In Dáil debate in September on a private members motion on means testing carers, which proposed a roadmap for abolishing the test by 2027, the former junior minister in the Department of Social Protection Joe O’Brien outlined why the government was opposing such a motion. 

He said some 97,406 people are currently supported by this payment, with expenditure on the carer’s allowance scheme estimated to be over €1.1 billion this year. 

O’Brien went on to state the cost of the abolition, according to department officials: 

“Officials in the Department have conservatively estimated that the cost of removing the means test for carer’s allowance would be an additional €600 million per annum, based on current claim numbers, that is, in other words, before adding any new inflow of claims.”

He went on state that according to census data, there are a lot more people that described themselves as ‘carers’ than the official department data of who is receiving the payment already. 

If it is the case that the number of carers is significantly higher high, “it follows that the cost of abolition of the means test is also high”, he said. 

O’Brien went on to state what the department’s estimation is in that case: 

“The Department has costed a potential inflow of the people who self-reported as carers in the census.

Once the inflow is reckoned, the cost estimates rise to between €880 million and €2 billion a year.

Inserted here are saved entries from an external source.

-- ==== Sys2Proof/Machine/State.lean ====
section
/-! DEFINITION. The state of the module as plain data: the register file, the memories, the switch dies, the Cistern,
the volatile state of each Q-die and what each die keeps, and the queue of waiting commands; with every reset value. -/

namespace Sys2Proof.Machine

/-- Why the machine stops with a fault. -/
inductive Fault where
  /-- Raised by no command of this model: an access to an address that does not exist completes with an error
  response (R33), which is an answer and no stop. Kept so that the type is closed and inhabited; safe. -/
  | noSuchAddress
  deriving DecidableEq, Repr

/-- Why the machine refuses a command. -/
inductive Refusal where
  /-- The command has no meaning in this model yet; safe. -/
  | notModelled (mnemonic : String)
  deriving DecidableEq, Repr

/-- A part of a satellite transaction (R380): bytes the module sends, idle clocks, bytes it reads. -/
inductive SatPart where
  | send (l : List Byte)
  | idle (clocks : Nat)
  | take (n : Nat)
  deriving DecidableEq, Repr

/-- What the block answered last to the sender of a command: nothing, a value, bytes, an error response, or the error
response of a read with the bytes it returns (R33). -/
inductive Answer where
  | none
  | value (v : Nat)
  | bytes (l : List Byte)
  | error
  | errorBytes (l : List Byte)
  | transaction (l : List SatPart)
  deriving DecidableEq, Repr

/-! ### Rills and mirrored writes (spec/01) -/

/-- A rill transfer held because its receiving island is not clocked (R25), with the parity errors that the receiver will find in it
and in its repeat (R26). -/
structure RillHold where
  src : Fin 18
  dst : Fin 18
  payload : BitVec 64
  bad : Bool := false
  badAgain : Bool := false
  deriving DecidableEq, Repr

/-- A write through a mirrored port that has not completed yet (R41), and whether it has reached the partner. -/
structure MirrorWrite where
  port : MirrorPort
  index : Nat
  value : List Word
  there : Bool := false
  cmd : Bool := false
  clear : Bool := false
  deriving DecidableEq, Repr

/-! ### Boot and Ductus (spec/02, spec/03) -/

/-- The result of a die's Ductus verification: its code (R60) and, for a valid copy, what is exchanged and reported. -/
structure VerResult where
  code : Nat
  digest : BitVec 384
  secver : Nat
  buildTime : Nat
  structId : Nat
  sfEpoch : Nat
  ifEpoch : Nat
  baseId : Nat
  dev : Bool
  deriving DecidableEq, Repr

/-- A seal-ready notice (R72). -/
structure SealReady where
  digest : BitVec 384
  failed : Nat
  failedList : BitVec 384
  deriving DecidableEq, Repr

/-- A record the loader has applied: the key of R59 (type, target and, where records accumulate, a sub-key) and its
sequence number. -/
structure Applied where
  typ : Nat
  target : Nat
  sub : Nat
  seq : Nat
  deriving DecidableEq, Repr

/-- The boot state of one die. `recs` holds the records of the image in its order, `todo` those that its loader has still to judge, in
the order of R64;
`differed` tells that a difference of the seal blocks was recorded, `joins` that the die boots beside a sealed partner (R74, R77). -/
structure BootSt where
  romOk : Bool := false
  loaderOk : Bool := false
  own : Option VerResult := .none
  partner : Option VerResult := .none
  donate : Bool := false
  recs : List Rec := []
  todo : List Rec := []
  applied : List Applied := []
  failedIdx : List Nat := []
  ready : Option SealReady := .none
  partnerReady : Option SealReady := .none
  differed : Bool := false
  joins : Bool := false
  bmr : BitVec 384 := 0#384
  deriving DecidableEq, Repr

/-! ### Switch dies (spec/04, spec/05) -/

/-- The state of one input line of a channel (R164). -/
inductive LineLevel where
  | absent | low | high
  deriving DecidableEq, Repr

/-- The mode of a switch die, in the codes of PWR_DSTAT.MODE. -/
inductive SdMode where
  | start | service | test | recovery
  deriving DecidableEq, Repr

/-- One channel inside its switch die: the two lines as the die sees them, the level called for and the output, what protects it,
what it does on its own, its trips and tests, its calibration; its settings as they stood at the last accepted SVCENT, the
recirculation of a bridge that was switched off (R116), the samples at or below 36 mA in a row (R118), what step 1 of a running
off-state test found (R132), the clamp in progress and the clamps counted (R145), the times in ns of the last applied edge and
the last applied rising edge, the end of a deferral (R166), the start of flywheeling, and a BDIR that waits for a falling edge
(R204); the instant at which flywheeling was last looked at (R189), the two edge times as they stood before the last edge (R165),
whether a difference of the lines is counted that still lasts (R168), the cycle in which a latch ended a limit (R155), the range of the
last field calibration (R156). Other times count service cycles of the die. -/
structure Chan where
  lineA : LineLevel := .absent
  lineB : LineLevel := .absent
  want : Bool := false
  on : Bool := false
  offAt : Option Nat := .none
  latched : Bool := false
  latchCyc : Option Nat := .none
  restartCyc : Option Nat := .none
  latchPend : Bool := false
  inLimit : Bool := false
  ramping : Bool := false
  rampMs : Nat := 0
  rampSelf : Bool := false
  offTest : Bool := false
  testAsked : Bool := false
  lampRetry : Bool := false
  warmOpen : Bool := false
  retries : Nat := 0
  ol : Nat := 0
  lowRange : Bool := false
  tj : Int := 0
  trips : Nat := 0
  misCount : Nat := 0
  forced : Option Bool := .none
  held : Option Bool := .none
  deferred : Bool := false
  flywheel : Bool := false
  pwm : Bool := false
  period : Nat := 0
  duty : Nat := 0
  linePend : Bool := false
  dirBA : Bool := false
  dirPend : Option Bool := .none
  calSuspect : Bool := false
  calGain : Int := 0
  calOffs : Int := 0
  calOffOnly : Bool := false
  calField : Bool := false
  lowGain : Int := 0
  lowOffs : Int := 0
  cfg : Option Word := .none
  recirc : Option Nat := .none
  lowCount : Nat := 0
  offFind : Nat := 0
  clamping : Bool := false
  clamps : Nat := 0
  changedAt : Option Nat := .none
  roseAt : Option Nat := .none
  dueAt : Nat := 0
  flyFrom : Nat := 0
  dirEdge : Bool := false
  flyAt : Nat := 0
  wasChanged : Option Nat := .none
  wasRose : Option Nat := .none
  misOpen : Bool := false
  limitAt : Option Nat := .none
  calLow : Bool := false
  deriving DecidableEq, Repr

/-- The switch die's view of one serial link (R179). -/
structure SdLink where
  inStep : Bool := false
  acked : Bool := false
  silent : Bool := true
  cycle : Nat := 0
  deriving DecidableEq, Repr

/-- A fail-safe table transfer arriving on one link (R196). -/
structure TableRx where
  len : Nat := 0
  bytes : List Byte := []
  busy : Bool := false
  tag : Nat := 0
  done : Option (List Byte) := .none
  deriving DecidableEq, Repr

/-- A field-calibration capture (R150). -/
structure Capture where
  ch : Nat := 0
  low : Bool := false
  ref : Nat := 0
  points : Table (Nat × Int) := []
  busy : Option Nat := .none
  busyRef : Nat := 0
  state : Nat := 0
  deriving DecidableEq, Repr
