/-- The target block ID and instance. -/
def Rec.block (r : Rec) : Nat := r.target.toNat / 65536
def Rec.inst (r : Rec) : Nat := r.target.toNat % 65536

/-- Whether DIES selects a die (R53). -/
def Rec.forDie (r : Rec) (d : Die) : Bool :=
  decide (r.dies = 0 ∨ r.dies = 1 ∨ (r.dies = 2 ∧ d = 0) ∨ (r.dies = 4 ∧ d = 1))

/-- Whether DIES names one die only. -/
def Rec.dieOnly (r : Rec) : Bool := decide (r.dies = 2 ∨ r.dies = 4)

/-- Whether a range is always critical (R55). -/
def rangeCritical (g : Nat) : Bool := decide (g = 0x01 ∨ g = 0x02 ∨ g = 0x0C ∨ g = 0x0F)

/-- Whether a range permits LATE (R55). -/
def rangeLate (g : Nat) : Bool := decide (g = 0x04 ∨ g = 0x05 ∨ g = 0x06 ∨ g = 0x07 ∨ g = 0x0B)

/-- The block IDs a range may target (R55). -/
def rangeBlocks (g : Nat) : List Nat :=
  match g with
  | 0x01 => [0x05, 0x06, 0x07]
  | 0x02 => [0x0E] | 0x03 => [0x08] | 0x04 => [0x09] | 0x05 => [0x0A] | 0x06 => [0x0B] | 0x07 => [0x0C]
  | 0x08 => [0x0D] | 0x09 => [0x03, 0x04] | 0x0A => [0x01] | 0x0B => [0x12] | 0x0C => [0x02] | 0x0D => [0x0F]
  | 0x0E => [0x10] | 0x0F => [0x11, 0x13]
  | _ => []

/-- The checks of a record's header that hold for every type (R53, R55, R56), with whether the type permits a die-only
value of DIES. -/
def Rec.headerOk (r : Rec) (dieOnlyOk : Bool) : Bool :=
  decide (r.dies = 0 ∨ r.dies = 1 ∨ ((r.dies = 2 ∨ r.dies = 4) ∧ dieOnlyOk = true)) &&
  decide (r.flags.toNat / 16 % 2 ^ 11 = 0) && (!r.late || rangeLate r.range) &&
  (rangeBlocks r.range).contains r.block

/-- Whether a record is critical (R58). -/
def Rec.critical (r : Rec) : Bool := r.flags.getLsbD 15 || rangeCritical r.range


/-- The place of a range in the order of application (R64): ranges of step 1 are below 1, of step 2 below 8. -/
def rangeOrder (g : Nat) : Nat :=
  match g with
  | 0x0C => 0 | 0x0F => 1 | 0x0E => 2 | 0x01 => 3 | 0x09 => 4 | 0x0A => 5 | 0x0D => 6 | 0x08 => 7
  | 0x02 => 8 | 0x05 => 9 | 0x06 => 10 | 0x07 => 11 | 0x0B => 12 | 0x04 => 13 | 0x03 => 14 | _ => 15

/-- Whether a record is of step 5: LATE, in a range of step 3 (R64). -/
def Rec.lateStep (r : Rec) : Bool := r.late && decide (8 ≤ rangeOrder r.range)

/-- A number that grows in the order of application (R64). -/
def Rec.key (r : Rec) : Nat := ((if r.lateStep then 16 else 0) + rangeOrder r.range) * 2 ^ 32 + r.seq.toNat

/-- The record types defined at build level E1, by range (R57). -/
def definedTypes : List (Nat × List Nat) :=
  [(0x01, [0x01, 0x02, 0x03, 0x04, 0x05, 0x10, 0x20, 0x21, 0x22]), (0x02, [1, 2, 3, 4]), (0x03, [1, 2, 3, 4, 5]),
   (0x04, [1, 2, 3, 4, 5, 6, 7]), (0x05, [1, 2, 3, 4, 5, 6, 7]), (0x06, [1]), (0x07, [1, 2, 3, 4, 5, 6]), (0x08, [1, 2, 3, 4, 5]),
   (0x09, [1, 2, 3]), (0x0A, [1, 2, 3]), (0x0B, [1, 2, 3]), (0x0C, [1]), (0x0D, [1, 2]), (0x0E, [1]), (0x0F, [1, 2])]

/-- Whether a record's type is defined at build level E1 (R57). -/
def Rec.defined (r : Rec) : Bool :=
  definedTypes.any (fun e => decide (e.1 = r.range) && e.2.contains (r.typ.toNat % 256))

/-- A record put in its place in a list in order of application. -/
def insertRec (r : Rec) : List Rec → List Rec
  | [] => [r]
  | x :: l => if r.key < x.key then r :: x :: l else x :: insertRec r l

/-- The records of valid ranges in the order of application (R64). -/
def recOrder (l : List Rec) : List Rec := (l.filter (fun r => decide (1 ≤ r.range ∧ r.range < 16))).foldr insertRec []

/-- What tells records of a type and target apart (R59): entries of a table by their index, records of a type that accumulates by
their sequence number. -/
def Rec.sub (r : Rec) : Nat :=
  let t := r.typ.toNat
  if [0x0102, 0x0103, 0x0105, 0x0110, 0x0120, 0x0302, 0x0303, 0x0401, 0x0402, 0x0403, 0x0407, 0x0502, 0x0504, 0x0505, 0x0506,
    0x0903].contains t then r.seq.toNat
  else if [0x0201, 0x0204, 0x0304].contains t then u8 r.body 0
  else if t = 0x0305 then u8 r.body 0 * 16 + u8 r.body 1
  else 0

end Sys2Proof

namespace Sys2Proof.Machine

/-- The records that the loader of a die has still to judge, and a change of them. -/
def State.todo (s : State) (d : Die) : List Rec := (s.vol.get d).boot.todo
def State.setTodoList (s : State) (d : Die) (l : List Rec) : State :=
  s.updVol d (fun v => { v with boot := { v.boot with todo := l } })

/-- Whether the loader of a die judges a record now: it is the next of its image in the order of R64, and those of step 5 come
after the nibs have started. -/
def State.loading (s : State) (d : Die) (r : Rec) : Bool :=
  s.alive d && decide (s.dstate d = if r.lateStep then 3 else 2) && decide ((s.todo d).head? = some r)

/-- The nibs of a die brought to a stop by an abort of its boot (R79): none is started, and its clusters have no state. -/
def State.stopNibs (s : State) (d : Die) : State :=
  (List.range 8).foldl (fun st c => st.setF d (NBC_nSTAT c) NBC_nSTAT__STATE 0)
    (s.updVol d (fun v => { v with clusters := v.clusters.map (fun e => (e.1, { e.2 with
      started := false, rejoin := .none, held := [], orders := [],
      nibs := e.2.nibs.map (fun n => (n.1, { n.2 with run := .unassigned })) })) }))

/-- Entering the no-structure state with a failure code (R79). -/
def State.noStructure (s : State) (d : Die) (code : Nat) : State :=
  ((((s.stopNibs d).setF d UPD_DSTAT UPD_DSTAT__STATE 5).setF d UPD_DSTAT UPD_DSTAT__CODE code).setF d CIS_BOOT CIS_BOOT__PHASE
    7).setTodoList d []

/-- A record that fails (R58): a critical one aborts boot, another is counted, named and recorded. -/
def State.recordFails (s : State) (d : Die) (r : Rec) (code : Nat) : State :=
  if r.critical then (s.wr d UPD_DFAIL (BitVec.ofNat 32 r.index)).noStructure d code
  else
    let s1 := s.addSat d UPD_DOMIT UPD_DOMIT__COUNT 1
    let s2 := if (s1.vol.get d).boot.failedIdx = [] then s1.wr d UPD_DFAIL (BitVec.ofNat 32 r.index) else s1
    let s3 := s2.updVol d (fun v => { v with boot := { v.boot with failedIdx := v.boot.failedIdx ++ [r.index] } })
    s3.record d 0x0F00 0x12 r.index 0 (code + 256 * r.typ.toNat)

/-- The sequence number of the record applied last for a type, target and sub-key (R59). -/
def State.appliedSeq (s : State) (d : Die) (r : Rec) (sub : Nat) : Option Nat :=
  ((s.vol.get d).boot.applied.find? (fun a => decide (a.typ = r.typ.toNat ∧ a.target = r.target.toNat ∧ a.sub = sub))).map
    (·.seq)

/-- A record noted as applied. -/
def State.noteApplied (s : State) (d : Die) (r : Rec) (sub : Nat) : State :=
  s.updVol d (fun v => { v with boot := { v.boot with
    applied := ⟨r.typ.toNat, r.target.toNat, sub, r.seq.toNat⟩ ::
      v.boot.applied.filter (fun a => !decide (a.typ = r.typ.toNat ∧ a.target = r.target.toNat ∧ a.sub = sub)) } })

/-- Whether a record of the image replaces this one: of the same type, target and sub-key, for this die, with a higher sequence
number (R59). -/
def State.superseded (s : State) (d : Die) (r : Rec) : Bool :=
  (s.vol.get d).boot.recs.any (fun q => decide (q.typ = r.typ ∧ q.target = r.target ∧ q.sub = r.sub ∧ r.seq.toNat < q.seq.toNat) &&
    q.forDie d)

/-- Whether an island is clocked: it runs and its clock generator is locked (ISL_RUN, ISL_CLKn). -/
def State.clocked (s : State) (d : Die) (n : Nat) : Bool :=
  bitOf (s.fld d ISL_RUN ISL_RUN__RUN) n && s.bit d (ISL_CLKn n) ISL_CLKn__LOCK

/-- A rill transfer that its receiver takes: with a parity error it is repeated once and counted; with a second one it is
discarded, counted and recorded by the receiving island, subject the pair: sender in bits 15:8, receiver in bits 7:0 (R26). -/
def State.rillArrive (s : State) (d : Die) (h : RillHold) : State :=
  if !h.bad then s.reply (.value h.payload.toNat)
  else
    let s1 := s.incWrap d ISL_RILLREP ISL_RILLREP__COUNT
    if !h.badAgain then s1.reply (.value h.payload.toNat)
    else ((s1.incWrap d ISL_RILLFAIL ISL_RILLFAIL__COUNT).record d 0x0200 0x08 (h.dst.val + 256 * h.src.val) 0 0x0B).reply .error

/-- The held rill transfers whose receiver runs arrive, in the order in which they were sent (R24, R25). -/
def State.rillsRun (s : State) (d : Die) : State :=
  let l := (s.vol.get d).rills
  (l.filter (fun h => s.clocked d h.dst.val)).foldl (fun st h => st.rillArrive d h)
    (s.updVol d (fun v => { v with rills := l.filter (fun h => !s.clocked d h.dst.val) }))

/-- The end of step 1 of the order of application: every island that no record gates is clocked (R22, R64). -/
def State.clockIslands (s : State) (d : Die) : State :=
  (s.setF d ISL_RUN ISL_RUN__RUN (maskOf ((List.range 18).filter (fun n => !s.bit d (ISL_CLKn n) ISL_CLKn__GATED)))).rillsRun d

/-- The loader's list set; once no island clock record is left, the islands are clocked. -/
def State.setTodo (s : State) (d : Die) (l : List Rec) : State :=
  let s1 := s.setTodoList d l
  if s.dstate d = 2 ∧ s.fld d ISL_RUN ISL_RUN__RUN = 1 ∧ (l.all (fun r => decide (r.range ≠ 0x0C))) = true then s1.clockIslands d
  else s1

/-- The loader goes on to the next record with a type of its own: one of a type not defined at E1 fails here, as malformed by its
header or as not applicable, or is passed over (R56, R57, R64). -/
def State.goOn (s : State) (d : Die) : List Rec → State
  | [] => s.setTodo d []
  | r :: l =>
    if r.defined || (r.lateStep && decide (s.dstate d = 2)) then s.setTodo d (r :: l)
    else
      let s1 := if s.superseded d r then s else if !r.headerOk false then s.recordFails d r 0x0C else if r.forDie d then s.recordFails d r 0x0D else s
      if s1.dstate d = 2 ∨ s1.dstate d = 3 then s1.goOn d l else s1

/-- The loader has judged the record at the head of its list: it goes on, unless boot was aborted. -/
def State.judged (s : State) (d : Die) : State :=
  if s.dstate d = 2 ∨ s.dstate d = 3 then s.goOn d (s.todo d).tail else s

/-- The loader judges and applies one record (R58, R59, R64, R65): a record for the other die is passed over, one that another
replaces is ignored, a failing record fails, a record of a lower sequence number than one applied for the same type, target and
sub-key is ignored, any other takes its effect whole. A record that is not the next one, or not of this command's type, changes nothing. -/
def State.applyRec (s : State) (d : Die) (r : Rec) (sub : Nat) (dieOnlyOk : Bool) (typ : Nat) (body : Judged)
    (eff : State → State) : State :=
  if !(s.loading d r && decide (r.typ.toNat = typ)) then s
  else if (dieOnlyOk && !r.forDie d) || s.superseded d r then s.judged d
  else if !r.headerOk dieOnlyOk then (s.recordFails d r 0x0C).judged d
  else if !r.forDie d then s.judged d
  else match body with
    | .malformed => (s.recordFails d r 0x0C).judged d
    | .notApplicable => (s.recordFails d r 0x0D).judged d
    | .good =>
      match s.appliedSeq d r sub with
      | some q => if q < r.seq.toNat then ((eff s).noteApplied d r sub).judged d else s.judged d
      | none => ((eff s).noteApplied d r sub).judged d

/-- Restarts of the sealed world in the last 24 h (R563). -/
def State.restarts24 (s : State) (d : Die) : Nat :=
  ((s.vol.get d).wld.restarts.filter (fun t => decide (s.ns d < t + 86400000000000))).length

/-- Whether a record is a lane pin record with Enable = 1 for a pin, which names the pin (R546). -/
def lanePinRec (j : Nat) (r : Rec) : Bool :=
  decide (r.typ.toNat = 0x0805 ∧ r.inst = j ∧ r.body.length = 8 ∧ u8 r.body 0 = 1)

/-- Whether a record is an assignment record that has an entry for a pin (R546). -/
def assignsPin (j : Nat) (r : Rec) : Bool :=
  decide (r.typ.toNat = 0x0103 ∧ r.body.length = 8 + 8 * u32 r.body 0) && (List.range (u32 r.body 0)).any (fun i =>
    decide (u8 r.body (8 + 8 * i) = 1 ∧ u16 r.body (10 + 8 * i) = j))

/-- The record of a list that applies to a die for a type and instance, of those that meet a condition: the one of the highest sequence
number (R59). -/
def lastRec (l : List Rec) (d : Die) (typ inst : Nat) (ok : Rec → Bool) : Option Rec :=
  (l.filter (fun r => decide (r.typ.toNat = typ ∧ r.inst = inst) && r.forDie d && ok r)).foldl (fun b r => match b with
    | some q => if q.seq.toNat < r.seq.toNat then some r else some q
    | none => some r) none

Asked about the party’s spending commitments at the policy launch event in Dublin on Friday, McEntee said the Fine Gael manifesto would demonstrate the costings behind all its proposals.

McEntee was specifically asked about the promise to scrap the means test for carers, stating:

“Everything in our manifesto has been costed.”

Earlier in the week, McEntee and her party colleague, Minister for Public Expenditure Paschal Donohoe took aim at Fianna Fáil’s manifesto costings, stating they left a lot to be desired.

“As a party, we have been very clear, and I think over the last number of years, we have shown that while we are listening to the concerns of people, while we will do everything that we can to respond to the asks that people have of this government, whether it’s education, whether it’s childcare, whether it’s responding to justice matters, we will provide the support that is needed, while at the same time making sure that we stick within the boundaries and the fiscal rules that we’ve set ourselves,” McEntee said yesterday when quizzed on the costing of the measure. 

“And I think we all know that from Paschal Donohoe (public expenditure minister) that everything that we have put out and set out in our manifesto, which we’ll be publishing on Sunday, that that is costed,” she said. 

A commitment of €2 billion in any manifesto would be considered an absolutely huge deal, but it’s one that will have to be clearly outlined by the party this weekend.